/-- Load the initial contents of logical core `lc` into SPAD or ACCM (R99, R395). -/
def Dev.loadInit (lk : Locked) (d : Dev) (c lc : Nat) : Dev :=
  let im := (d.core c).image.toList.getD lc {}
  let (bs, ps, _, d) := d.busRead lk (.core c) (d.partOf c) im.initAddr im.initLen
  d.modCore c fun x => { x with
    mem := (List.range (im.initLen / 64)).foldl (fun m i =>
      m.store (im.initDst + 64 * i) (slice bs (64 * i) 64) (ps.getD i false)) x.mem
    plate := { x.plate with tiles := Vector.replicate 16 {}, slots := Vector.replicate 4 .reset } }

/-- LOGICAL_CORE_SWITCH: the core saves the logical core that has arrived to its spill region, or leaves one that has ended,
and takes up the next one, whose barrier has been released; a requested pre-emption comes first (R99, R100, R105, R404). -/
def effSwitch (c : Nat) (lk : Locked) (d : Dev) : Dev :=
  let x := d.core c
  match x.switchTo with
  | none => d
  | some n =>
    let nl := x.lcs.toList.getD n {}
    let asked := ((x.job.bind d.job?).map fun j => !j.asks.isEmpty).getD false
    if x.state = 6 ∨ x.state = 7 ∨ asked ∨ (nl.started && !nl.released) ∨
      (!x.run.ended && n != x.runLc && d.memWaits) then d
    else
      let l := x.run
      let s := x.save x.runLc (l.barrier.getD 0)
      let others := x.spill.filter fun s => s.lc ≠ x.runLc
      let d := if l.ended || n == x.runLc then d else d.writeSave lk c s
      let spill := if n == x.runLc then x.spill else if l.ended then others else others ++ [s]
      (d.modCore c fun x => { x with
        spill := spill, runLc := n, switchTo := none, state := 4, stall := 0, stallSince := none, govWait := none }).bump
        .core c 0x120 1

/-- SWITCH_RESTORE_DONE: the restore of the logical core being switched in has completed, `cc` cycles of SWITCH after
the switch began; it resumes, or starts from its initial contents (R99, R100, R505). -/
def effRestoreDone (c cc : Nat) (lk : Locked) (d : Dev) : Dev :=
  let x := d.core c
  if x.state ≠ 4 ∨ x.leaving ∨ d.memWaits then d
  else
    let d := d.setCore c { x with cyc := (x.cyc + cc) % 2 ^ 64 }
    let d := d.loadImem lk c x.runLc
    let d := match x.spill.find? fun s => s.lc == x.runLc with
      | some s => (d.readSave lk c s).modCore c fun x => { x with spill := x.spill.filter fun s => s.lc ≠ x.runLc }
      | none => d.loadInit lk c x.runLc
    let d := d.modCore c fun x => { (x.setRun { x.run with started := true }) with state := 2 }
    d.deliverAll c x.runLc

end Sys2Proof.Machine
end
◇ ◇ ◇ ◇ ◇
*Instructions for the task*.
Write out each record exactly, without addition or omission.

*Answer for this exercise*.
/-- Load the initial contents of logical core `lc` into SPAD or ACCM (R99, R395). -/
def Dev.loadInit (lk : Locked) (d : Dev) (c lc : Nat) : Dev :=
  let im := (d.core c).image.toList.getD lc {}
  let (bs, ps, _, d) := d.busRead lk (.core c) (d.partOf c) im.initAddr im.initLen
  d.modCore c fun x => { x with
    mem := (List.range (im.initLen / 64)).foldl (fun m i =>
      m.store (im.initDst + 64 * i) (slice bs (64 * i) 64) (ps.getD i false)) x.mem
    plate := { x.plate with tiles := Vector.replicate 16 {}, slots := Vector.replicate 4 .reset } }

/-- LOGICAL_CORE_SWITCH: the core saves the logical core that has arrived to its spill region, or leaves one that has ended,
and takes up the next one, whose barrier has been released; a requested pre-emption comes first (R99, R100, R105, R404). -/
def effSwitch (c : Nat) (lk : Locked) (d : Dev) : Dev :=
  let x := d.core c
  match x.switchTo with
  | none => d
  | some n =>
    let nl := x.lcs.toList.getD n {}
    let asked := ((x.job.bind d.job?).map fun j => !j.asks.isEmpty).getD false
    if x.state = 6 ∨ x.state = 7 ∨ asked ∨ (nl.started && !nl.released) ∨
      (!x.run.ended && n != x.runLc && d.memWaits) then d
    else
      let l := x.run
      let s := x.save x.runLc (l.barrier.getD 0)
      let others := x.spill.filter fun s => s.lc ≠ x.runLc
      let d := if l.ended || n == x.runLc then d else d.writeSave lk c s
      let spill := if n == x.runLc then x.spill else if l.ended then others else others ++ [s]
      (d.modCore c fun x => { x with
        spill := spill, runLc := n, switchTo := none, state := 4, stall := 0, stallSince := none, govWait := none }).bump
        .core c 0x120 1

/-- SWITCH_RESTORE_DONE: the restore of the logical core being switched in has completed, `cc` cycles of SWITCH after
the switch began; it resumes, or starts from its initial contents (R99, R100, R505). -/
def effRestoreDone (c cc : Nat) (lk : Locked) (d : Dev) : Dev :=
  let x := d.core c
  if x.state ≠ 4 ∨ x.leaving ∨ d.memWaits then d
  else
    let d := d.setCore c { x with cyc := (x.cyc + cc) % 2 ^ 64 }
    let d := d.loadImem lk c x.runLc
    let d := match x.spill.find? fun s => s.lc == x.runLc with
      | some s => (d.readSave lk c s).modCore c fun x => { x with spill := x.spill.filter fun s => s.lc ≠ x.runLc }
      | none => d.loadInit lk c x.runLc
    let d := d.modCore c fun x => { (x.setRun { x.run with started := true }) with state := 2 }
    d.deliverAll c x.runLc

end Sys2Proof.Machine
end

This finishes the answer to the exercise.